Dataset entries
theorem Inner.testLow (g : Geometry) (before : Nat) (h : Inner s t) : Inner s (t.testLow g before) := by
  unfold State.testLow
  try dsimp only
  repeat' (with_reducible first | assumption | apply Inner.raise | split)

theorem Inner.takeRelease (c : Settings) (slot : Nat) (h : Inner s t) : Inner s (t.takeRelease c slot) := by
  unfold State.takeRelease
  try dsimp only
  repeat' (with_reducible first | assumption | apply Inner.setRecord | apply Inner.answerSale)

theorem Inner.writeStates (g : Geometry) (is : List Nat) (v : Word) (h : Inner s t) : Inner s (t.writeStates g is v) := by
  unfold State.writeStates
  try dsimp only
  repeat' (with_reducible first | assumption | apply Inner.issueWrites)

theorem Front.setChan (ch : Nat) (c : Channel) (h : Front s t) : Front s (t.setChan ch c) := by
  unfold State.setChan
  try dsimp only
  repeat' (with_reducible first | assumption | apply Front.modPanel)

theorem Inner.setChan (ch : Nat) (c : Channel) (h : Inner s t) : Inner s (t.setChan ch c) :=
  h.trans (Front.setChan ch c (.refl t)).inner

theorem Front.panelFault (h : Front s t) : Front s t.panelFault := by
  unfold State.panelFault
  try dsimp only
  repeat' (with_reducible first | assumption | apply Front.raise | apply Front.count)

theorem Inner.panelFault  (h : Inner s t) : Inner s (t.panelFault) :=
  h.trans (Front.panelFault (.refl t)).inner

theorem Front.reseedChan (p : PanelParams) (ch : Nat) (h : Front s t) : Front s (t.reseedChan p ch) := by
  unfold State.reseedChan
  try dsimp only
  repeat' (with_reducible first | assumption | apply Front.setChan)

theorem Inner.reseedChan (p : PanelParams) (ch : Nat) (h : Inner s t) : Inner s (t.reseedChan p ch) :=
  h.trans (Front.reseedChan p ch (.refl t)).inner

theorem Front.wetEnd (p : PanelParams) (h : Front s t) : Front s (t.wetEnd p) := by
  unfold State.wetEnd
  try dsimp only
  repeat' (with_reducible first | assumption | apply Front.reseedChan | (apply Front.foldl; intro _ _ _) | split)

theorem Inner.wetEnd (p : PanelParams) (h : Inner s t) : Inner s (t.wetEnd p) :=
  h.trans (Front.wetEnd p (.refl t)).inner

theorem Front.clearTracker (h : Front s t) : Front s t.clearTracker := by
  unfold State.clearTracker
  try dsimp only
  repeat' (with_reducible first | assumption | apply Front.modPanel)

theorem Inner.clearTracker  (h : Inner s t) : Inner s (t.clearTracker) :=
  h.trans (Front.clearTracker (.refl t)).inner

theorem Front.releaseChan (p : PanelParams) (ch : Nat) (h : Front s t) : Front s (t.releaseChan p ch) := by
  unfold State.releaseChan
  try dsimp only
  repeat' (with_reducible first | assumption | apply Front.selEvent | apply Front.setChan | apply Front.wetEnd | apply Front.clearTracker | split)

theorem Inner.releaseChan (p : PanelParams) (ch : Nat) (h : Inner s t) : Inner s (t.releaseChan p ch) :=
  h.trans (Front.releaseChan p ch (.refl t)).inner

theorem Front.startCal (p : PanelParams) (ch : Nat) (h : Front s t) : Front s (t.startCal p ch) := by
  unfold State.startCal
  try dsimp only
  repeat' (with_reducible first | assumption | apply Front.setChan | apply Front.releaseChan | split)

theorem Inner.startCal (p : PanelParams) (ch : Nat) (h : Inner s t) : Inner s (t.startCal p ch) :=
  h.trans (Front.startCal p ch (.refl t)).inner

theorem Front.sampleChan (p : PanelParams) (ch r : Nat) (h : Front s t) : Front s (t.sampleChan p ch r) := by
  unfold State.sampleChan
  try dsimp only
  repeat' (with_reducible first | assumption | apply Front.setChan | apply Front.panelFault | split)

theorem Inner.sampleChan (p : PanelParams) (ch r : Nat) (h : Inner s t) : Inner s (t.sampleChan p ch r) :=
  h.trans (Front.sampleChan p ch r (.refl t)).inner

theorem Front.block (h : Front s t) : Front s t.block := by
  unfold State.block
  try dsimp only
  repeat' (with_reducible first | assumption | apply Front.setChan | apply Front.clearTracker | (apply Front.foldl; intro _ _ _))

theorem Inner.block  (h : Inner s t) : Inner s (t.block) :=
  h.trans (Front.block (.refl t)).inner

theorem Front.testRain (p : PanelParams) (h : Front s t) : Front s (t.testRain p) := by
  unfold State.testRain
  try dsimp only
  repeat' (with_reducible first | assumption | apply Front.setChan | apply Front.wetEnd | apply Front.block | split)

theorem Inner.testRain (p : PanelParams) (h : Inner s t) : Inner s (t.testRain p) :=
  h.trans (Front.testRain p (.refl t)).inner

theorem Front.testChan (p : PanelParams) (ch : Nat) (h : Front s t) : Front s (t.testChan p ch).1 := by
  unfold State.testChan
  try dsimp only
  repeat' (with_reducible first | assumption | apply Front.setChan | split)

theorem Inner.testChan (p : PanelParams) (ch : Nat) (h : Inner s t) : Inner s (t.testChan p ch).1 :=
  h.trans (Front.testChan p ch (.refl t)).inner

theorem Front.testChans (p : PanelParams) (x_ : List Nat) (h : Front s t) : Front s (t.testChans p x_).1 := by
  induction x_ generalizing t with
  | nil => exact h
  | cons ch rest ih => exact ih (h.testChan p ch)

theorem Inner.testChans (p : PanelParams) (x_ : List Nat) (h : Inner s t) : Inner s (t.testChans p x_).1 :=
  h.trans (Front.testChans p x_ (.refl t)).inner

theorem Front.slide (p : PanelParams) (h : Front s t) : Front s (t.slide p).1 := by
  unfold State.slide
  try dsimp only
  repeat' (with_reducible first | assumption | apply Front.clearTracker | apply Front.modPanel | split)

theorem Inner.slide (p : PanelParams) (h : Inner s t) : Inner s (t.slide p).1 :=
  h.trans (Front.slide p (.refl t)).inner

theorem Front.noteRound (h : Front s t) : Front s t.noteRound := by
  unfold State.noteRound
  try dsimp only
  repeat' (with_reducible first | assumption | apply Front.modPanel)

theorem Inner.noteRound  (h : Inner s t) : Inner s (t.noteRound) :=
  h.trans (Front.noteRound (.refl t)).inner

theorem Front.onsets (es : List (Nat × Edge)) (h : Front s t) : Front s (t.onsets es) := by
  unfold State.onsets
  try dsimp only
  repeat' (with_reducible first | assumption | apply Front.activityEvent | (apply Front.foldl; intro _ _ _) | split)

theorem Inner.onsets (es : List (Nat × Edge)) (h : Inner s t) : Inner s (t.onsets es) :=
  h.trans (Front.onsets es (.refl t)).inner

theorem Front.finishCal (c : Settings) (h : Front s t) : Front s (t.finishCal c) := by
  unfold State.finishCal
  try dsimp only
  repeat' (with_reducible first | assumption | apply Front.commandDone | apply Front.modPanel | split)

theorem Inner.finishCal (c : Settings) (h : Inner s t) : Inner s (t.finishCal c) :=
  h.trans (Front.finishCal c (.refl t)).inner

theorem Front.senseRound (p : PanelParams) (counts : List Nat) (h : Front s t) : Front s (t.senseRound p counts).1 := by
  unfold State.senseRound
  try dsimp only
  repeat' (with_reducible first | assumption | apply Front.sampleChan | apply Front.testRain | apply Front.testChans | apply Front.slide | apply Front.noteRound | (apply Front.foldl; intro _ _ _) | split)

theorem Inner.senseRound (p : PanelParams) (counts : List Nat) (h : Inner s t) : Inner s (t.senseRound p counts).1 :=
  h.trans (Front.senseRound p counts (.refl t)).inner

theorem Front.round (c : Settings) (counts : List Nat) (h : Front s t) : Front s (t.round c counts) := by
  unfold State.round
  try dsimp only
  repeat' (with_reducible first | assumption | apply Front.syncLeave | apply Front.selEvent | apply Front.onsets | apply Front.finishCal | apply Front.senseRound | (apply Front.foldl; intro _ _ _))

theorem Inner.round (c : Settings) (counts : List Nat) (h : Inner s t) : Inner s (t.round c counts) :=
  h.trans (Front.round c counts (.refl t)).inner

theorem Front.releaseStuck (c : Settings) (ch : Nat) (h : Front s t) : Front s (t.releaseStuck c ch) := by
  unfold State.releaseStuck
  try dsimp only
  repeat' (with_reducible first | assumption | apply Front.syncLeave | apply Front.panelFault | apply Front.reseedChan | apply Front.releaseChan)

theorem Inner.releaseStuck (c : Settings) (ch : Nat) (h : Inner s t) : Inner s (t.releaseStuck c ch) :=
  h.trans (Front.releaseStuck c ch (.refl t)).inner

theorem Front.reseedMask (p : PanelParams) (m : Nat) (h : Front s t) : Front s (t.reseedMask p m) := by
  unfold State.reseedMask
  try dsimp only
  repeat' (with_reducible first | assumption | apply Front.reseedChan | apply Front.releaseChan | (apply Front.foldl; intro _ _ _) | split)

theorem Inner.reseedMask (p : PanelParams) (m : Nat) (h : Inner s t) : Inner s (t.reseedMask p m) :=
  h.trans (Front.reseedMask p m (.refl t)).inner

theorem Front.ownCommand (code : CommandCode) (h : Front s t) : Front s (t.ownCommand code) :=
  ⟨h.1, h.2, h.3, h.4, h.5, h.6, h.7, h.8, h.9, h.10, h.11, h.12, h.13, h.14, h.15, h.16, h.17.trans ⟨rfl, rfl, rfl, rfl, rfl, rfl, rfl⟩⟩

theorem Inner.ownCommand (code : CommandCode) (h : Inner s t) : Inner s (t.ownCommand code) :=
  h.trans (Front.ownCommand code (.refl t)).inner

theorem Front.completeBuild (b : Build) (h : Front s t) : Front s (t.completeBuild b) := by
  unfold State.completeBuild
  try dsimp only
  repeat' (with_reducible first | assumption | apply Front.modBoard)

theorem Inner.completeBuild (b : Build) (h : Inner s t) : Inner s (t.completeBuild b) :=
  h.trans (Front.completeBuild b (.refl t)).inner

theorem Front.goOnBuild (b : Build) (h : Front s t) : Front s (t.goOnBuild b) := by
  unfold State.goOnBuild
  try dsimp only
  repeat' (with_reducible first | assumption | apply Front.completeBuild | apply Front.modBoard | split)

theorem Inner.goOnBuild (b : Build) (h : Inner s t) : Inner s (t.goOnBuild b) :=
  h.trans (Front.goOnBuild b (.refl t)).inner

theorem Front.countShown (c : Settings) (scr : Screen) (row : Nat) (h : Front s t) : Front s (t.countShown c scr row) := by
  unfold State.countShown
  try dsimp only
  repeat' (with_reducible first | assumption | apply Front.handCount | split)

theorem Inner.countShown (c : Settings) (scr : Screen) (row : Nat) (h : Inner s t) : Inner s (t.countShown c scr row) :=
  h.trans (Front.countShown c scr row (.refl t)).inner

theorem Front.startBuild (c : Settings) (scr : Screen) (row : Nat) (h : Front s t) : Front s (t.startBuild c scr row) := by
  unfold State.startBuild
  try dsimp only
  repeat' (with_reducible first | assumption | apply Front.goOnBuild | apply Front.countShown | apply Front.modBoard)

theorem Inner.startBuild (c : Settings) (scr : Screen) (row : Nat) (h : Inner s t) : Inner s (t.startBuild c scr row) :=
  h.trans (Front.startBuild c scr row (.refl t)).inner

theorem Front.setLineNotice (n : Option Notice) (h : Front s t) : Front s (t.setLineNotice n) := by
  unfold State.setLineNotice
  try dsimp only
  repeat' (with_reducible first | assumption | apply Front.markNotices | apply Front.modBoard | split)

theorem Inner.setLineNotice (n : Option Notice) (h : Inner s t) : Inner s (t.setLineNotice n) :=
  h.trans (Front.setLineNotice n (.refl t)).inner

theorem Front.setOwnNotice (n : Option Notice) (h : Front s t) : Front s (t.setOwnNotice n) := by
  unfold State.setOwnNotice
  try dsimp only
  repeat' (with_reducible first | assumption | apply Front.markNotices | apply Front.modBoard | split)

theorem Inner.setOwnNotice (n : Option Notice) (h : Inner s t) : Inner s (t.setOwnNotice n) :=
  h.trans (Front.setOwnNotice n (.refl t)).inner

theorem Front.takeLocalNotice (c : Settings) (addr len duration : Nat) (h : Front s t) : Front s (t.takeLocalNotice c addr len duration) := by
  unfold State.takeLocalNotice
  try dsimp only
  repeat' (with_reducible first | assumption | apply Front.commandDone | apply Front.commandRefused | apply Front.ownCommand | apply Front.setOwnNotice | apply Front.modBoard | split)

theorem Inner.takeLocalNotice (c : Settings) (addr len duration : Nat) (h : Inner s t) : Inner s (t.takeLocalNotice c addr len duration) :=
  h.trans (Front.takeLocalNotice c addr len duration (.refl t)).inner

theorem Front.takeNoticeWord (c : Settings) (n : NoticeFetch) (w : Word) (h : Front s t) : Front s (t.takeNoticeWord c n w) := by
  unfold State.takeNoticeWord
  try dsimp only
  repeat' (with_reducible first | assumption | apply Front.commandDone | apply Front.setOwnNotice | apply Front.modBoard | split)

theorem Inner.takeNoticeWord (c : Settings) (n : NoticeFetch) (w : Word) (h : Inner s t) : Inner s (t.takeNoticeWord c n w) :=
  h.trans (Front.takeNoticeWord c n w (.refl t)).inner

theorem Front.paintServed (w : Word) (h : Front s t) : Front s (t.paintServed w) := by
  unfold State.paintServed
  try dsimp only
  repeat' (with_reducible first | assumption | apply Front.goOnBuild | apply Front.modBoard | split)

theorem Inner.paintServed (w : Word) (h : Inner s t) : Inner s (t.paintServed w) :=
  h.trans (Front.paintServed w (.refl t)).inner

theorem Inner.composerServed (w : Word) (h : Inner s t) : Inner s (t.composerServed w) := by
  unfold State.composerServed
  try dsimp only
  repeat' (with_reducible first | assumption | apply Inner.takeNoticeWord | apply Inner.paintServed | apply Inner.drawn | split)

theorem Front.recompose (h : Front s t) : Front s t.recompose := by
  unfold State.recompose
  try dsimp only
  repeat' (with_reducible first | assumption | apply Front.modBoard)

theorem Inner.recompose  (h : Inner s t) : Inner s (t.recompose) :=
  h.trans (Front.recompose (.refl t)).inner

end Sys2Proof.Machine
end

> EXERCISE PROMPT
From the records above, quote only the lines running from the line with "h.trans (Front.releaseStuck c" to the line with "Front.countShown | apply Front.modBoard)", both lines included.

> OUTPUT FOR THIS EXERCISE
  h.trans (Front.releaseStuck c ch (.refl t)).inner

theorem Front.reseedMask (p : PanelParams) (m : Nat) (h : Front s t) : Front s (t.reseedMask p m) := by
  unfold State.reseedMask
  try dsimp only
  repeat' (with_reducible first | assumption | apply Front.reseedChan | apply Front.releaseChan | (apply Front.foldl; intro _ _ _) | split)

theorem Inner.reseedMask (p : PanelParams) (m : Nat) (h : Inner s t) : Inner s (t.reseedMask p m) :=
  h.trans (Front.reseedMask p m (.refl t)).inner

theorem Front.ownCommand (code : CommandCode) (h : Front s t) : Front s (t.ownCommand code) :=
  ⟨h.1, h.2, h.3, h.4, h.5, h.6, h.7, h.8, h.9, h.10, h.11, h.12, h.13, h.14, h.15, h.16, h.17.trans ⟨rfl, rfl, rfl, rfl, rfl, rfl, rfl⟩⟩

theorem Inner.ownCommand (code : CommandCode) (h : Inner s t) : Inner s (t.ownCommand code) :=
  h.trans (Front.ownCommand code (.refl t)).inner

theorem Front.completeBuild (b : Build) (h : Front s t) : Front s (t.completeBuild b) := by
  unfold State.completeBuild
  try dsimp only
  repeat' (with_reducible first | assumption | apply Front.modBoard)

theorem Inner.completeBuild (b : Build) (h : Inner s t) : Inner s (t.completeBuild b) :=
  h.trans (Front.completeBuild b (.refl t)).inner

theorem Front.goOnBuild (b : Build) (h : Front s t) : Front s (t.goOnBuild b) := by
  unfold State.goOnBuild
  try dsimp only
  repeat' (with_reducible first | assumption | apply Front.completeBuild | apply Front.modBoard | split)

theorem Inner.goOnBuild (b : Build) (h : Inner s t) : Inner s (t.goOnBuild b) :=
  h.trans (Front.goOnBuild b (.refl t)).inner

theorem Front.countShown (c : Settings) (scr : Screen) (row : Nat) (h : Front s t) : Front s (t.countShown c scr row) := by
  unfold State.countShown
  try dsimp only
  repeat' (with_reducible first | assumption | apply Front.handCount | split)

theorem Inner.countShown (c : Settings) (scr : Screen) (row : Nat) (h : Inner s t) : Inner s (t.countShown c scr row) :=
  h.trans (Front.countShown c scr row (.refl t)).inner

theorem Front.startBuild (c : Settings) (scr : Screen) (row : Nat) (h : Front s t) : Front s (t.startBuild c scr row) := by
  unfold State.startBuild
  try dsimp only
  repeat' (with_reducible first | assumption | apply Front.goOnBuild | apply Front.countShown | apply Front.modBoard)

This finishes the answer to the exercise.